Thanks for your comment.
Regarding your example, I made minor updates, shown as below:
diff --git a/test/micro/org/openjdk/bench/java/lang/Integers.java b/test/micro/org/openjdk/bench/java/lang/Integers.java
index 43ceb5d18d2..5ecbee26cab 100644
--- a/test/micro/org/openjdk/bench/java/lang/Integers.java
+++ b/test/micro/org/openjdk/bench/java/lang/Integers.java
@@ -167,6 +167,52 @@ public class Integers {
}
}
+ @Benchmark
+ public void compareUnsignedIndirect3(Blackhole bh) {
+ int seed = intsBig[0];
+ int probe1 = seed;
+ int probe2 = seed ^ seed << 5;
+ int r = 0;
+ for (int i = 0; i < size; i++) {
+ probe1 ^= probe1 << 13;
+ r += Integer.compareUnsigned(probe1, Integer.MAX_VALUE) <= 0 ? 1 : 0;
+ probe2 ^= probe2 << 13;
+ probe1 ^= probe1 >>> 17;
+ r += Integer.compareUnsigned(probe2, Integer.MAX_VALUE) <= 0 ? 1 : 0;
+ r += Integer.compareUnsigned(probe1, Integer.MAX_VALUE) <= 0 ? 1 : 0;
+ probe2 ^= probe2 >>> 17;
+ probe1 ^= probe1 << 5;
+ r += Integer.compareUnsigned(probe2, Integer.MAX_VALUE) <= 0 ? 1 : 0;
+ r += Integer.compareUnsigned(probe1, Integer.MAX_VALUE) <= 0 ? 1 : 0;
+ probe2 ^= probe2 << 5;
+ r += Integer.compareUnsigned(probe2, Integer.MAX_VALUE) <= 0 ? 1 : 0;
+ }
+ bh.consume(r);
+ }
+
+ @Benchmark
+ public void compareUnsignedDirect3(Blackhole bh) {
+ int seed = intsBig[0];
+ int probe1 = seed;
+ int probe2 = seed ^ seed << 5;
+ int r = 0;
+ for (int i = 0; i < size; i++) {
+ probe1 ^= probe1 << 13;
+ r += Integer.compareUnsigned(probe1, Integer.MAX_VALUE);
+ probe2 ^= probe2 << 13;
+ probe1 ^= probe1 >>> 17;
+ r += Integer.compareUnsigned(probe2, Integer.MAX_VALUE);
+ r += Integer.compareUnsigned(probe1, Integer.MAX_VALUE);
+ probe2 ^= probe2 >>> 17;
+ probe1 ^= probe1 << 5;
+ r += Integer.compareUnsigned(probe2, Integer.MAX_VALUE);
+ r += Integer.compareUnsigned(probe1, Integer.MAX_VALUE);
+ probe2 ^= probe2 << 5;
+ r += Integer.compareUnsigned(probe2, Integer.MAX_VALUE);
+ }
+ bh.consume(r);
+ }
+
@Benchmark
public void reverseBytes() {
for (int i = 0; i < size; i++) {
Here shows the performance data of `compareUnsignedDirect3` on aarch64.
Integer.MAX_VALUE
Before After Unit
compareUnsignedDirect3 2.986 ± 0.019 1.858 ± 0.008 us/op
We can see using this intrinsic can introduce some performance uplifts.

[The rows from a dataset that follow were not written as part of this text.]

-- ==== Sys2Proof/Tests/Slice0.lean ====
section
/-! SUPPORT. The model's own tests: ill-formed terms refused, words written out from 30_encoding and decoded, the vectors
of 95_test_vectors.md one step at a time, and for every statement a state and operands that meet its hypotheses. -/

namespace Sys2Proof.Tests

set_option Elab.async false

open Sys2Proof.Machine

/-! ### States to test on -/

/-- Fixture `DA` of 95_test_vectors.md. -/
def descA : DescIn := { DescIn.zero with
  width := 16, height := 16, ncomp := #v[1, 0], inputbits := #v[8, 0, 0, 0], errorCheck := true
  sbsMultiplier := #v[1, 1], stripeAlign := 1, splitSlot := 8, bufSize := 272, frameSize := 272 }

/-- Fixture `DB`. -/
def descB : DescIn := { descA with ncomp := #v[3, 0], inputbits := #v[8, 8, 8, 0], bufSize := 784, frameSize := 784 }

/-- Fixture `DC`. -/
def descC : DescIn := { descB with yuvTransform := true }

/-- `DB` with the buffer of section 5. -/
def desc5 : DescIn := { descB with bufSize := 4096, frameSize := 4096 }

/-- The tiled descriptor of V6.2. -/
def descT : DescIn := { descB with
  width := 256, height := 48, tiled := true, ncomp := #v[4, 0], inputbits := #v[8, 8, 8, 8]
  bufSize := 0x100000, frameSize := 0x100000, checkTileStart := true }

/-- A frame of one sample per component. -/
def desc1 : DescIn := { desc5 with width := 1, height := 1, allowSolid := true, ncomp := #v[1, 0], inputbits := #v[8, 0, 0, 0] }

/-- Reset, then a descriptor in place, under a layout table. -/
def readyUnder (l : Layout) (i : DescIn) : State := { State.reset with
  descValid := true, desc := derive l i, chk := { State.reset.chk with stripeBins := initialBins (derive l i) } }

/-- Reset, then a descriptor in place, under the example table of 46_descriptor R294. -/
def ready (i : DescIn) : State := readyUnder layout0 i

/-- The slots of a region of `w` by `h` samples of a plane, row by row. -/
def slotGrid (p : Fin 2) (w h : Nat) : List Slot :=
  (List.range (h / 4)).flatMap fun y => (List.range (w / 4)).map fun x => ⟨p, 4 * x, 4 * y⟩

/-- A table of each subsampling mode (R293). -/
def tableOf : Subsampling → Layout
  | .NONE => layout0
  | .S420 => ⟨16, 16, .S420, 2, slotGrid 0 16 16 ++ slotGrid 1 8 8⟩
  | .S422 => ⟨32, 8, .S422, 2, slotGrid 0 32 8 ++ slotGrid 1 16 8⟩

/-- A descriptor of two planes. -/
def descM : DescIn := { desc5 with
  width := 40, height := 20, layout := 1, ncomp := #v[1, 2], firstComp := #v[0, 1], sbsMultiplier := #v[2, 2], errorCheck := false }

/-- The operand registers. -/
def args (s : State) (a : Nat) (b c d : Nat := 0) : State :=
  { s with port := { s.port with arg0 := a, arg1 := b, arg2 := c, arg3 := d } }

/-- Bytes placed in `FB`. -/
def bytesAt (s : State) (a : Nat) (l : List Nat) : State := { s with fb := memSetBytes s.fb a (l.map (BitVec.ofNat 8)) }

/-- Rows 0 to 2 of `BLK`, written by the host. -/
def withRows (s : State) (a b c : Vector Sample 16) : State :=
  { s with codec := ((s.codec.hostBlk 0 a).hostBlk 1 b).hostBlk 2 c }

/-- Sixteen equal samples. -/
def flat (v : Sample) : Vector Sample 16 := Vector.replicate 16 v

/-- Size codes in the first slots, 0 in the others. -/
def codes (l : List Nat) : Vector (BitVec 6) 24 := Vector.ofFn fun k => BitVec.ofNat 6 (l.getD k.val 0)

/-- The header registers, written by the host. -/
def withHdr (s : State) (p : Nat) (l : List Nat) : State := { s with hdr := s.hdr.hostWrite (BitVec.ofNat 32 p) (codes l) }

/-- Component 0 of the subblock registers, as a stream leaves them after a root count and a root. -/
def withTree (s : State) (bc : Vector Int 5) (root : Nat) : State :=
  { s with codec := { (s.codec.setRoot 0 root) with
      bctree := s.codec.bctree.set 0 bc, bcOk := s.codec.bcOk.set 0 (Vector.replicate 5 true) } }

/-- The next state, if there is one. -/
def nextOf (o : Host.Outcome State Fault Refusal) : Option State :=
  match o with
  | .next t => some t
  | .fault _ => none
  | .refused _ => none

/-- Whether a state meets the invariant, as a test that evaluates. -/
def invTest (s : State) : Bool :=
  decide s.fb.wf && allComps.all (fun c => decide (s.out[c]).wf) &&
  decide (s.fat.code.toNat ≤ 8) && decide (s.chk.violMask.toNat < 2 ^ 11) &&
  decide (s.chk.violMask ≠ 0 ↔ s.chk.foundError = true) && decide (s.fat.code ≠ 0 → s.port.status = .failed) &&
  decide (s.descValid = true → s.desc = derive s.desc.table s.desc.toDescIn) && decide (s.descValid = true → validDesc s.desc = true) &&
  decide (s.descValid = true → s.chk.stripeBins.length = (initialBins s.desc).length) &&
  decide (s.descValid = true → s.sb.mbx < s.desc.mbw ∧ s.sb.mby < s.desc.mbh) && decide (s.sb.slot < 24)

theorem inv_of_test {s : State} (h : invTest s = true) : Inv s := by
  simp only [invTest, Bool.and_eq_true, decide_eq_true_eq, allComps, List.all_cons, List.all_nil] at h
  obtain ⟨⟨⟨⟨⟨⟨⟨⟨⟨⟨h1, h2⟩, h3⟩, h4⟩, h5⟩, h6⟩, h7⟩, h8⟩, h9⟩, h10⟩, h11⟩ := h
  refine ⟨⟨h1, fun c => ?_⟩, ⟨h3, h4, h5, h6⟩, ⟨h7, h8, h9⟩, ⟨h10, h11⟩⟩
  fin_cases c
  · exact h2.1
  · exact h2.2.1
  · exact h2.2.2.1
  · exact h2.2.2.2.1

/-- Whether the state is ready and meets the invariant. -/
def good (s : State) : Bool := invTest s && (s.fat.code == 0 && s.descValid)

theorem good_spec {s : State} (h : good s = true) : Inv s ∧ Ready s := by
  simp only [good, Bool.and_eq_true, beq_iff_eq] at h
  exact ⟨inv_of_test h.1, h.2⟩

/-! ### WellFormed: an ill-formed term for each check -/

theorem test_wf_bsRead : (Instr.bsRead 33).wf = false ∧ (Instr.bsRead 32).wf = true := by decide
theorem test_wf_bsReadSigned : (Instr.bsReadSigned 63).wf = false := by decide
theorem test_wf_bsWrite : (Instr.bsWrite 33).wf = false := by decide
theorem test_wf_headerSolid : (Instr.headerSolid .NONE (1#128 <<< 32)).wf = false ∧ (Instr.headerSolid .S420 (1#128 <<< 28)).wf = false ∧
    (Instr.headerSolid .S422 (8#128 <<< 32)).wf = false ∧ (Instr.headerSolid .S422 (16#128 <<< 32)).wf = true := by decide
theorem test_wf_sizeComp : (Instr.sizeComp .NONE 1).wf = false ∧ (Instr.sizeComp .S422 16).wf = false ∧
    (Instr.sizeComp .S420 32).wf = false ∧ (Instr.sizeComp .NONE 63).wf = true := by decide
theorem test_wf_blockUncomp : (Instr.blockUncomp 8 256).wf = false := by decide
theorem test_wf_blockComp : (Instr.blockComp 4 16).wf = false := by decide
theorem test_wf_literals : (Instr.l3LiteralW2 2).wf = false ∧ (Instr.l3LiteralW3 6).wf = false ∧
    (Instr.l3LiteralW4 14).wf = false ∧ (Instr.l3LiteralW5 30).wf = false := by decide
theorem test_wf_root : (Instr.root 0 0).wf = false ∧ (Instr.root 16 0).wf = false ∧ (Instr.root 4 16).wf = false := by decide
theorem test_wf_nodeBN : (Instr.nodeBN 1 0 0).wf = false ∧ (Instr.nodeBN 30 0 0).wf = false ∧
    (Instr.nodeBN 2 0 64).wf = false ∧ (Instr.nodeBN 29 3 (2 ^ 87 - 1)).wf = true := by decide

/-! ### Words written out from 30_encoding, one for every constructor

The command words: op in bits 7:0, plane in bit 8, unc in bit 9, nbits in bits 15:10 (R92, R93). -/

theorem test_decode_bs : decode .cmd 0b1000_0000_0000_0001 = .ok (.bsRead 32) ∧
    decode .cmd 0b0001_1100_0000_0010 = .ok (.bsReadSigned 7) ∧ decode .cmd 0b0000_0100_0000_0011 = .ok (.bsWrite 1) := by decide
theorem test_decode_blocks : decode .cmd 0b10_0001_0000 = .ok (.decodeBlock 0 true) ∧
    decode .cmd 0b01_0001_0000 = .ok (.decodeBlock 1 false) ∧ decode .cmd 0b01_0001_0001 = .ok (.encodeBlock 1) := by decide
theorem test_decode_superblocks : decode .cmd 0x20 = .ok .decodeSuperblock ∧ decode .cmd 0x21 = .ok .encodeSuperblock := by decide
theorem test_decode_headers : decode .cmd 0x30 = .ok .parseHeader ∧ decode .cmd 0x31 = .ok .writeHeader ∧
    decode .cmd 0x32 = .ok .resolveAddr := by decide
theorem test_decode_transforms : decode .cmd 0x40 = .ok .ctForward ∧ decode .cmd 0x41 = .ok .ctInverse := by decide
theorem test_decode_descriptor : decode .cmd 0x50 = .ok .initDescriptor ∧ decode .cmd 0x51 = .ok .getMaxSbPayload ∧
    decode .cmd 0x52 = .ok .getMaxFrameSize ∧ decode .cmd 0x53 = .ok .getUncompFrameSize := by decide
theorem test_decode_illegal : decode .cmd 0x10020 = .error .reservedBits ∧ decode .cmd 0x8401 = .error .nbitsOver32 ∧
    decode .cmd 0x80000020 = .error .reservedBits ∧ decode .cmd 0 = .error .unknownOp ∧ decode .cmd 0x54 = .error .unknownOp := by decide

/-- V5.1's sixteen bytes: pointer 0x100 in bits 31:0, then six bits per slot. -/
theorem test_decode_header_none : decodeBytes (.hdr .NONE true) ([0x00, 0x01, 0x00, 0x00, 0x43, 0x00, 0x40, 0, 0, 0, 0, 0, 0, 0, 0, 0].map (BitVec.ofNat 8)) =
    .ok (.headerNormalNone 0x100 #v[3, 1, 0, 16, 0, 0, 0, 0, 0, 0, 0, 0, 0, 0, 0, 0]) := by decide +kernel

/-- V5.7's sixteen bytes: pointer 0x0ABCDEF in bits 27:0, then five bits per slot, codes 2 to 21. -/
theorem test_decode_header_s420 : decodeBytes (.hdr .S420 false)
      ([0xEF, 0xCD, 0xAB, 0x20, 0x06, 0x29, 0xE6, 0xA0, 0xA4, 0x16, 0x6B, 0xEE, 0xC1, 0x28, 0x27, 0xAD].map (BitVec.ofNat 8)) =
    .ok (.headerNormalS420 0x0ABCDEF #v[2, 3, 4, 5, 6, 7, 8, 9, 10, 11, 12, 13, 14, 15, 16, 17, 18, 19, 20, 21]) := by decide +kernel

/-- S422: pointer in bits 31:0, four bits per slot, slot 0 at bit 32, slot 23 at bits 127:124 (R96). -/
theorem test_decode_header_s422 : decode (.hdr .S422 true) 0xF0000000000000000000002112345678 =
    .ok (.headerNormalS422 0x12345678 #v[1, 2, 0, 0, 0, 0, 0, 0, 0, 0, 0, 0, 0, 0, 0, 0, 0, 0, 0, 0, 0, 0, 0, 15]) := by
  decide +kernel

/-- Solid form: slot-0 code 0 where allowed, else the normal form (R98). -/
theorem test_decode_header_solid : decode (.hdr .NONE true) 0x1EC80A0000004000000000 =
      .ok (.headerSolid .NONE 0x1EC80A0000004000000000) ∧
    decode (.hdr .NONE false) 0x1EC80A0000004000000000 =
      .ok (.headerNormalNone 0 #v[0, 1, 0, 0, 0, 40, 0, 50, 30, 0, 0, 0, 0, 0, 0, 0]) := by decide +kernel

/-- Size codes: 0 copies, 1 is uncompressed, the others are sizes, in fields of 6, 5 and 4 bits (R96, R97). -/
theorem test_decode_sizes : decode (.size .NONE) 0b000000 = .ok (.sizeCopy .NONE) ∧
    decode (.size .S420) 0b00001 = .ok (.sizeUncomp .S420) ∧ decode (.size .NONE) 0b111111 = .ok (.sizeComp .NONE 63) ∧
    decode (.size .S422) 0b0010 = .ok (.sizeComp .S422 2) := by decide

/-- A whole subblock's bits stand in the instruction (R100, R101); the second is V3.1's twelve bits. -/
theorem test_decode_whole_blocks : decode (.blockUncomp 16) 0x0201 = .ok (.blockUncomp 16 0x0201) ∧
    decodeBytes (.blockComp 12) [0xAF, 0x02] = .ok (.blockComp 12 0x2AF) := by decide

/-- All ones is UNIFORM, one below is DEFAULT, the rest are counts, in codes of 2 to 5 bits (R103). -/
theorem test_decode_l3_w2 : decode (.l3 .w2) 0b11 = .ok .l3UniformW2 ∧ decode (.l3 .w2) 0b10 = .ok .l3DefaultW2 ∧
    decode (.l3 .w2) 0b01 = .ok (.l3LiteralW2 1) := by decide
theorem test_decode_l3_w3 : decode (.l3 .w3) 0b111 = .ok .l3UniformW3 ∧ decode (.l3 .w3) 0b110 = .ok .l3DefaultW3 ∧
    decode (.l3 .w3) 0b101 = .ok (.l3LiteralW3 5) := by decide
theorem test_decode_l3_w4 : decode (.l3 .w4) 0b1111 = .ok .l3UniformW4 ∧ decode (.l3 .w4) 0b1110 = .ok .l3DefaultW4 ∧
    decode (.l3 .w4) 0b1101 = .ok (.l3LiteralW4 13) := by decide
theorem test_decode_l3_w5 : decode (.l3 .w5) 0b11111 = .ok .l3UniformW5 ∧ decode (.l3 .w5) 0b11110 = .ok .l3DefaultW5 ∧
    decode (.l3 .w5) 0b11101 = .ok (.l3LiteralW5 29) := by decide

/-- A two-bit delta, a root of eight bits, the three forms of a node, a padding bit (R104 to R107). -/
theorem test_decode_fields : decode .l4d 0b10 = .ok (.l4d 2) ∧ decode (.root 8) 0b10101010 = .ok (.root 8 170) ∧
    decode (.node 0) 0 = .ok .nodeB0 ∧ decode (.node 1) 0b1010 = .ok (.nodeB1 0b1010) ∧
    decode (.node 2) 0b100_011_01 = .ok (.nodeBN 2 1 0b100_011) ∧ decode .pad 0 = .ok .pad := by decide

/-- Encoding lays the same words out (R65: the byte at the lower address is the less significant). -/
theorem test_encode : encode (.bsRead 32) = [0x01, 0x80, 0, 0] ∧ encode (.decodeBlock 1 true) = [0x10, 0x03, 0, 0] ∧
    encode (.nodeBN 2 1 0b100_011) = [0b100_011_01] ∧ encode .nodeB0 = [] := by decide

/-- A table word is read in its sentinel context (log 12). -/
theorem test_tableWord : decodeTableWord 32 0x50 = some .initDescriptor ∧ decodeTableWord 32 0x10050 = none ∧
    decodeTableWord 8 15 = some .l3UniformW4 ∧ decodeTableWord 0 0 = some .nodeB0 := by decide

/-! ### One step at a time: the vectors of 95_test_vectors.md -/

/-- A command, issued by the host: the next state. -/
def issue (s : State) (i : Instr) : Option State := nextOf (step (s.withFetchWord 32 i.bits))

/-- Section 2's window. -/
def win5 : State := bytesAt { State.reset with fbPhys := 5 } 0 [0xA5, 0x3C, 0x0F, 0xF0, 0x81]

/-- V2.1, V2.5 -/
theorem test_bsRead : (issue (args win5 0 4) (.bsRead 8)).map (fun t => (t.port.res, t.cur)) =
      some (⟨some 0xCA, some 12, some 0⟩, ⟨12, false⟩) ∧
    (issue (args win5 0 9) (.bsRead 32)).map (fun t => (t.port.res.res0, t.port.res.res2, t.fat.code)) =
      some (some 0, some 1, 0) := by decide +kernel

Regarding `Integer.compareUnsigned(XX, YY)`, we should use random values for both `XX` and `YY` in order to expose the advantage of branch predication.
Hence, I made the following two versions of updates.
**Version-2**: Using another constant value for `YY`, e.g., `-1`.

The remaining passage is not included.